However, due to the characteristics of “big crisis data” , which includes high volume and velocity, there are many challenges in monitoring social media message streams. These messages have varied degrees of information and noise that may not be of potential value for the response, ranging from actionable requests or offers of help [4, 5] and unsubstantiated rumors  to gratitude and advertisement [7, 8]. Thus, finding the relevant social media updates is a critical concern for emergency management services.

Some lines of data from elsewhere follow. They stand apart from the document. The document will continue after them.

-- ==== Sys2Proof/Safety.lean ====
section
/-! DEFINITION. The terms in which claims are made: the invariant of R28, the states a host can reach, what each
instruction may change (R25), its errors (R113) and its next PC (R62), each written from those tables and not from the
meanings. -/

namespace Sys2Proof.Machine

/-! ## The invariant -/

/-- What R28 says of every reachable state, with what it rests on: every stack entry is at most 0x1000 (R71), memory
is in its canonical form, the periods are at least 1 (R121), and the framebuffer has a pixel (log entry 15). -/
def State.Inv (s : State) : Prop :=
  s.i.toNat ≤ 0xFFF ∧ s.sp.toNat ≤ 16 ∧ s.pc.toNat ≤ 0x10FE ∧ (∀ w ∈ s.stack.toList, w.toNat ≤ 0x1000) ∧
    Mem.wf s.mem ∧ 1 ≤ s.delayPeriod ∧ 1 ≤ s.soundPeriod ∧
    1 ≤ s.fb.width ∧ 1 ≤ s.fb.height

/-- A machine constructed at host time `now` with the given parameters (R5), by a host that will supply the given
inputs and random bytes (R135). `State.reset` is the one constructed at time 0 with a framebuffer of 64 by 32 and
nothing fixed. -/
def State.constructed (now fbW fbH delayPeriod soundPeriod : Nat) (inputs : List StepInput) (randoms : List Byte) :
    State :=
  { State.reset with
    fb := Screen.clear fbW fbH
    gateD := now, gateS := now, delayPeriod := delayPeriod, soundPeriod := soundPeriod, inputs := inputs,
    randoms := randoms }

/-- The states a host can bring the machine to (R67, R127): construct it, issue commands, and between commands fix
other inputs and random bytes. -/
inductive Reachable : State → Prop where
  | construct (now w h pd ps : Nat) (js : List StepInput) (rs : List Byte) (hw : 1 ≤ w) (hh : 1 ≤ h) (hd : 1 ≤ pd)
      (hs : 1 ≤ ps) : Reachable (State.constructed now w h pd ps js rs)
  | command (c : HostCommand) (s t : State) (hs : Reachable s) (hc : command c s = .next t) : Reachable t
  | supply (s : State) (js : List StepInput) (rs : List Byte) (hs : Reachable s) :
      Reachable { s with inputs := js, randoms := rs }

/-! ## Footprints: the write columns of R25 -/

/-- What an instruction may write, besides PC, `run` and the status. -/
structure Footprint where
  regs : List RegNum := []
  index : Bool := false
  entries : List Nat := []
  sp : Bool := false
  delay : Bool := false
  sound : Bool := false
  screen : Bool := false
  memory : List Nat := []
  random : Bool := false

/-- Nothing outside the footprint differs between `s` and `t`. The gates, the periods, the size of the framebuffer, the
keypad snapshot and the host's inputs are in no footprint. -/
def FramedBy (f : Footprint) (s t : State) : Prop :=
  (∀ r, r ∉ f.regs → t.reg r = s.reg r) ∧
  (f.index = false → t.i = s.i) ∧
  (∀ (k : Nat) (h : k < 16), k ∉ f.entries → t.stack[k] = s.stack[k]) ∧
  (f.sp = false → t.sp = s.sp) ∧
  (f.delay = false → t.dt = s.dt) ∧
  (f.sound = false → t.st = s.st) ∧
  (f.screen = false → t.fb = s.fb) ∧ t.fb.width = s.fb.width ∧ t.fb.height = s.fb.height ∧
  (∀ a, a ∉ f.memory → Mem.read t.mem a = Mem.read s.mem a) ∧
  (f.random = false → t.randoms = s.randoms ∧ t.drawn = s.drawn) ∧
  t.gateD = s.gateD ∧ t.gateS = s.gateS ∧ t.delayPeriod = s.delayPeriod ∧ t.soundPeriod = s.soundPeriod ∧
  t.keys = s.keys ∧ t.inputs = s.inputs ∧ t.calls = s.calls

/-- The addresses `base`, ..., `base + len - 1`. -/
def addrRange (base len : Nat) : List Nat := (List.range len).map (base + ·)

/-- The write columns of the access matrix R25, with the addresses of R35. -/
def footprint (i : Instr) (s : State) : Footprint :=
  match i with
  | .cls => { screen := true }
  | .ret => { sp := true }
  | .call _ => { sp := true, entries := [s.sp.toNat] }
  | .sys _ | .exit | .jp _ | .jpV0 _ => {}
  | .seImm _ _ | .sneImm _ _ | .seReg _ _ | .sneReg _ _ | .skp _ | .sknp _ => {}
  | .ldImm x _ | .ldReg x _ | .addImm x _ | .orReg x _ | .andReg x _ | .xorReg x _ => { regs := [x] }
  | .addReg x _ | .subReg x _ | .subnReg x _ | .shr x | .shl x => { regs := [x, vF] }
  | .ldI _ | .addI _ | .ldGlyph _ => { index := true }
  | .ldBcd _ => { memory := addrRange s.i.toNat 3 }
  | .storeRegs x => { memory := addrRange s.i.toNat (x.toNat + 1) }
  | .loadRegs x => { regs := (List.range (x.toNat + 1)).map (BitVec.ofNat 4) }
  | .rnd x _ => { regs := [x], random := true }
  | .ldKey x | .ldFromDT x => { regs := [x] }
  | .ldDT _ => { delay := true }
  | .ldST _ => { sound := true }
  | .drw _ _ _ => { screen := true, regs := [vF] }

/-- `exec i` at `s` completes normally (status Ok, still in the same run state), changes nothing outside `f`, and
leaves a state of which `P` holds. -/
def Completes (i : Instr) (s : State) (f : Footprint) (P : State → Prop) : Prop :=
  ∃ t, exec i s = .next t ∧ t.status = some .ok ∧ t.run = s.run ∧ FramedBy f s t ∧ P t

/-- The state an error leaves (R114): `s`, halted, with the error as the returned status. -/
def erred (s : State) (e : CoreError) : State := { s with run := .halted, status := some (.error e) }

/-! ## Errors and the next PC -/

/-- The state in which a Running step fetches and executes (R58, R59, R121): the keypad snapshot is the host's, one
input is taken, and each timer has had its phase: its gate fires exactly when its period has passed, moves to `now`,
and lowers a nonzero counter by one. -/
def atFetch (s : State) : State :=
  { s with
    keys := s.input.keys
    inputs := s.inputs.tail
    calls := s.calls + 1
    dt := if s.gateD ≤ s.input.now ∧ s.delayPeriod ≤ s.input.now - s.gateD ∧ s.dt ≠ 0#8 then s.dt - 1#8 else s.dt
    gateD := if s.gateD ≤ s.input.now ∧ s.delayPeriod ≤ s.input.now - s.gateD then s.input.now else s.gateD
    st := if s.gateS ≤ s.input.now ∧ s.soundPeriod ≤ s.input.now - s.gateS ∧ s.st ≠ 0#8 then s.st - 1#8 else s.st
    gateS := if s.gateS ≤ s.input.now ∧ s.soundPeriod ≤ s.input.now - s.gateS then s.input.now else s.gateS }

/-- The one error condition of an instruction (R113, R117), if it holds in `s`. -/
def errorOf (i : Instr) (s : State) : Option CoreError :=
  match i with
  | .call _ => if s.sp.toNat = 16 then some .stackOverflow else none
  | .ret => if s.sp.toNat = 0 then some .stackUnderflow else none
  | .ldBcd _ => if s.i.toNat > 0xFFD then some (.memoryBounds (max s.i.toNat 0x1000)) else none
  | .storeRegs x => if s.i.toNat + x.toNat > 0xFFF then some (.memoryBounds (max s.i.toNat 0x1000)) else none
  | .loadRegs x => if s.i.toNat + x.toNat > 0xFFF then some (.memoryBounds (max s.i.toNat 0x1000)) else none
  | .drw _ _ n =>
    if n.toNat ≥ 1 ∧ s.i.toNat + n.toNat - 1 > 0xFFF then some (.memoryBounds (max s.i.toNat 0x1000)) else none
  | _ => none

/-- PC + 2 or PC + 4 (R62). -/
def skipTarget (s : State) (c : Prop) [Decidable c] : Word := if c then s.pc + 4#16 else s.pc + 2#16

/-- Key `k` of the snapshot is pressed (R58). -/
abbrev Pressed (s : State) (k : Nat) : Prop := ∃ h : k < 16, s.keys[k] = true

/-- Some key of the snapshot is pressed. -/
abbrev AnyPressed (s : State) : Prop := ∃ k, k < 16 ∧ Pressed s k

/-- The PC update table R62, for an instruction that raises no error. -/
def nextPc (i : Instr) (s : State) : Word :=
  match i with
  | .seImm x kk => skipTarget s (s.reg x = kk)
  | .sneImm x kk => skipTarget s (s.reg x ≠ kk)
  | .seReg x y => skipTarget s (s.reg x = s.reg y)
  | .sneReg x y => skipTarget s (s.reg x ≠ s.reg y)
  | .skp x => skipTarget s (Pressed s ((s.reg x).toNat % 16))
  | .sknp x => skipTarget s (¬ Pressed s ((s.reg x).toNat % 16))
  | .jp nnn => nnn.setWidth 16
  | .jpV0 nnn => BitVec.ofNat 16 (nnn.toNat + (s.reg 0#4).toNat)
  | .call nnn => nnn.setWidth 16
  | .ret => s.stack[s.sp.toNat - 1]?.getD 0
  | .exit => s.pc
  | .ldKey _ => if AnyPressed s then s.pc + 2#16 else s.pc
  | _ => s.pc + 2#16

/-! ## The sprite -/

/-- Some set bit of the `n` sprite bytes at I lands on column `px`, row `py` when `DRW Vx, Vy, n` draws it (R109). -/
def Covers (s : State) (x y : RegNum) (n : Nibble) (px py : Nat) : Prop :=
  ∃ row col, row < n.toNat ∧ col < 8 ∧ (Mem.read s.mem (s.i.toNat + row)).getLsbD (7 - col) = true ∧
    ((s.reg x).toNat + col) % s.fb.width = px ∧ ((s.reg y).toNat + row) % s.fb.height = py

/-- The pixels the set bits of the sprite land on when `DRW Vx, Vy, n` draws it, in the order drawn (R109). A pixel is
listed once for every set bit that lands on it; more than once only where `FB_W < 8` or `FB_H < n` (R110). -/
def landings (s : State) (x y : RegNum) (n : Nibble) : List (Nat × Nat) :=
  (List.range n.toNat).flatMap fun row =>
    (List.range 8).filterMap fun col =>
      if (Mem.read s.mem (s.i.toNat + row)).getLsbD (7 - col) then
        some (((s.reg x).toNat + col) % s.fb.width, ((s.reg y).toNat + row) % s.fb.height)
      else none

/-! ## Sequences of instructions -/

/-- Execute a list of instructions one after another, from the meanings alone. -/
def execAll : List Instr → State → Result
  | [], s => .next s
  | i :: is, s =>
    match exec i s with
    | .next t => execAll is t
    | .fault r => .fault r
    | .refused r => .refused r

/-- A counter and its gate after timer phases at the given times (R121). -/
def tickAll (period : Nat) : List Nat → Byte × Nat → Byte × Nat
  | [], p => p
  | now :: ts, p => tickAll period ts (tickCounter period now p.2 p.1, tickGate period now p.2)

/-- `s` and `t` agree in all but the framebuffer, of whatever sizes. -/
def SameButScreen (s t : State) : Prop := { s with fb := t.fb } = t

/-- `s` and `t` agree in all but stack entries that hold no live frame (R15). -/
def SameButDeadEntries (s t : State) : Prop :=
  { s with stack := t.stack } = t ∧ ∀ (k : Nat) (h : k < 16), k < s.sp.toNat → t.stack[k] = s.stack[k]

end Sys2Proof.Machine
end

Existing alert-based systems [9, 10] can provide a solution to generate an alert every time a relevant (sub-) event is detected through social media. However, given a highly dynamic situation, too many alerts can be triggered during a short time window. Thus, such alerts intended to help in social media monitoring would rather serve as distractions to the multitasking EOC personnel and hamper their work during a time-critical event [11, 12]. Information Retrieval literature provides different types of ranking systems , which could be employed to select the multiple relevant items for various emergency services. For instance, periodic top-k retrieval systems can be used for batch-based processing of social media, while continuous systems with push-based and pull-based processing can be used for summarizing trends and sending alerts [10, 9, 14]. In particular, push-based alert systems are relevant in the context of an emergency operation center (EOC). However, it is unclear if a “one-size-fits-all” solution of any alert system would be applicable, given the highly stressful work environment of emergency workers that leads to a limited budget of user attention/workload. Table I shows the trade-off and the design expectation for the relationship between the system and user workload metrics. An adaptive alert system with high recall and low required workload would be efficient and effective to minimize the waste of user efforts. Contributions. We formulate a novel problem of how to create an alert ranking system that is adaptive to the bounds on user performance, for deciding how many alerts to generate and when. We present a novel model of the human-machine interaction to quantify the relationship between the performance metrics of an alert ranking system (e.g., recall) and a user (e.g., workload). We also evaluate, using real-world crisis datasets, an alert ranking system that enforces a maximum user workload to avoid overwhelming users and adaptively select an appropriate set of ranked messages.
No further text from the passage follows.